To assess statistical reliability, 95% confidence intervals (CI) were estimated using binomial proportion assumptions based on class support:
1) Normal class F1-score: 0.984 (95% CI: 0.972-0.996)
2) Partial discharge: 0.889 (95% CI: 0.748-0.971)
3) Overheating: 0.766 (95% CI: 0.590-0.886)
4) Arcing: 0.750 (95% CI: 0.593-0.863)
The narrow confidence interval for the normal class indicates high statistical stability. Wider intervals for minority fault classes are expected due to smaller sample sizes rather than model instability.
A hypothesis test was conducted to determine whether the model performed significantly better than random classification (baseline accuracy of 0.25 for four classes). A one-sample proportion test yielded p < 0.001, confirming that the observed overall accuracy of 0.942 is statistically significant.

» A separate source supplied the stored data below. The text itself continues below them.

-- ==== Sys2Proof/Machine/MOrder.lean ====
section
/-! DEFINITION. MOrder: the meanings of stash control and prefetch (R274 to R276), MARK and FENCE (R115, R116, R128, R129,
R283), and messages and queues (R284 to R287). -/

namespace Sys2Proof.Machine
open Sys2Proof

/-! ### Stash control and prefetch -/

/-- The piece of LBLK, BLKWB and BLKDROP: on PATH 0 it is to be served; a non-canonical address or a failed window check
completes in error; no window, or another path whatever its checks, completes at once without error (R274, R275, R147). -/
def State.blockPiece (s : State) (o : MOp) : List LaneAcc :=
  let a := s.addr1 o
  let ctx := s.myCrew.ctx
  let v := s.look s.cur.core ctx a false
  let path := if s.split ctx then a % 2 ^ 57 / 2 ^ 54 else (s.window s.cur.core ctx (a % 2 ^ 57 / 4096)).elim 0 (fun n => bitsOf (s.ctxWord s.cur.core ctx (2 * n)) 62 60)
  if v.cause = 0x01 ∨ (canonical a = true ∧ path ≠ 0) then []
  else if v.cause ≠ 0 then [{ lane := 0, ia := v.ia, stage := 4, cause := v.cause }]
  else if v.path ≠ 0 then []
  else [{ lane := 0, ia := v.ia, size := 128, stage := 1 }]

/-- A uniform stash operation. -/
def mBlock (i : Instr) (o : MOp) (opc : Nat) (k : ReqKind) (s : State) : Out :=
  mRun i o noTrap (fun s => s.issueReq (s.mReq o opc k (s.blockPiece o))) s

/-- LBLK (R274). -/
def execLblk (o : MOp) (s : State) : Out := mBlock (.lblk o) o 0x1C .lblk s
/-- BLKWB (R275). -/
def execBlkwb (o : MOp) (s : State) : Out := mBlock (.blkwb o) o 0x1D .blkwb s
/-- BLKDROP (R275). -/
def execBlkdrop (o : MOp) (s : State) : Out := mBlock (.blkdrop o) o 0x1E .blkdrop s

/-- PREF (R276): the lanes on PATH 0 and PATH 6; the others are dropped. -/
def execPref (o : MOp) (s : State) : Out :=
  mRun (.pref o) o noTrap (fun s =>
    let lanes := (s.mLanes o).filterMap (fun l =>
      let v := s.look s.cur.core s.myCrew.ctx (s.addr o 1 l) false
      if v.cause = 0 ∧ (v.path = 0 ∨ v.path = 6) then
        some { lane := l, ia := v.ia, path := v.path, size := 1, stage := 0 }
      else none)
    s.issueReq (s.mReq o 0x1F .pref lanes)) s

/-! ### MARK and FENCE -/

/-- A request without accesses that waits for earlier ones. -/
def State.coverReq (s : State) (o : MOp) (opc : Nat) (k : ReqKind) (deps : List Nat) : Req :=
  { s.mReq o opc k [] with
    core := s.cur.core
    slot := s.cur.slot
    ctx := s.myCrew.ctx
    deps := deps
    born := s.clock }

/-- MARK (R115, R116): it covers the gang's accesses in progress; later accesses that may share a location with one of them
wait for it, and its flag waits for them all. -/
def execMark (o : MOp) (s : State) : Out :=
  mRun (.mark o) o noTrap (fun s =>
    let g := s.me
    let all := (g.loadQ ++ g.storeQ).eraseDups
    let r := s.coverReq o 0x30 .mark all
    let g1 := if all.isEmpty then g else { g with markQ := g.markQ ++ [(s.nextId, all)] }
    (s.addReq r).setMe (g1.flagInc o.flag.toNat)) s

/-- FENCE (R128, R129): every later access, and the flag, waits for every access in progress and for the writes the gang has
observed through barriers (R133). -/
def execFence (o : MOp) (s : State) : Out :=
  mRun (.fence o) o noTrap (fun s =>
    let g := s.me
    let all := (g.loadQ ++ g.storeQ ++ g.barQ).eraseDups
    let r := s.coverReq o 0x31 .fence all
    let g1 := g.hold all (max 1 o.z.toNat)
    (s.addReq r).setMe (g1.flagInc o.flag.toNat)) s

/-! ### Messages and queues -/

/-- SEND (R285). -/
def execSend (o : MOp) (s : State) : Out :=
  mRun (.send o) o noTrap (fun s =>
    s.issueReq { s.mReq o 0x32 .send (s.portPiece o true false) with words := s.regWords (o.data.toNat - 0x80) 1 }) s

/-- QPUSH (R286). -/
def execQpush (o : MOp) (s : State) : Out :=
  mRun (.qpush o) o noTrap (fun s =>
    s.issueReq { s.mReq o 0x33 .qpush (s.portPiece o true false) with words := s.regWords (o.data.toNat - 0x80) 8 }) s

/-- Note the eight scalar registers of a record (R213, R287). -/
def State.markRec (s : State) (n f : Nat) : State := (List.range 8).foldl (fun t i => t.markS (n + i) f) s

/-- QPOP (R287). -/
def execQpop (o : MOp) (s : State) : Out :=
  mRun (.qpop o) o noTrap (fun s =>
    (s.issueReq (s.mReq o 0x34 .qpop (s.portPiece o false true))).markRec (o.data.toNat - 0x80) o.flag.toNat) s

/-- QTRY (R287): DATA[7:5] names the predicate, DATA[4:3] the record group. -/
def execQtry (o : MOp) (s : State) : Out :=
  mRun (.qtry o) o noTrap (fun s =>
    let s1 := (s.issueReq (s.mReq o 0x35 .qtry (s.portPiece o false true))).markRec (o.data.toNat % 32) o.flag.toNat
    s1.setMe (s1.me.mark (.p (o.data.toNat / 32)) o.flag.toNat s.clock)) s

end Sys2Proof.Machine
end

The evaluation aligns with internationally recognised DGA interpretation standards, including:
1) IEC 60599; and
2) IEEE C57.104.
Traditional ratio-based methods under these standards rely on fixed gas concentration thresholds and predefined ratios, which often struggle when fault gas signatures overlap. The macro F1-score of 0.847 and strong class-wise precision values demonstrate improved discrimination compared with rule-based threshold interpretation, particularly for partial discharge faults. The model maintains categorisation consistent with IEC 60599 fault classes while enhancing sensitivity in mixed or borderline cases. However, the recall of 0.711 for arcing faults suggests that high-energy discharge detection could benefit from further feature engineering, such as gas ratio augmentation or temporal trend analysis, to meet the high sensitivity expected under IEEE guidance.
The evaluation highlights three principal diagnostic characteristics. First, the model shows high reliability in identifying healthy operating conditions. The very high F1-score for the normal class substantially reduces false alarms, supporting efficient maintenance planning and avoiding unnecessary inspections.
Second, the classifier provides balanced detection of partial discharge faults. The equal precision and recall values indicate consistent recognition of incipient electrical discharges, without bias towards false positives or false negatives.
Third, sensitivity for overheating and arcing faults is moderate. The observed misclassification between these categories reflects the known physical overlap in dissolved gas generation mechanisms, as outlined in IEC 60599. This limitation arises from similarities in gas chemistry under evolving thermal and electrical fault conditions, rather than instability or weakness in the learning algorithm.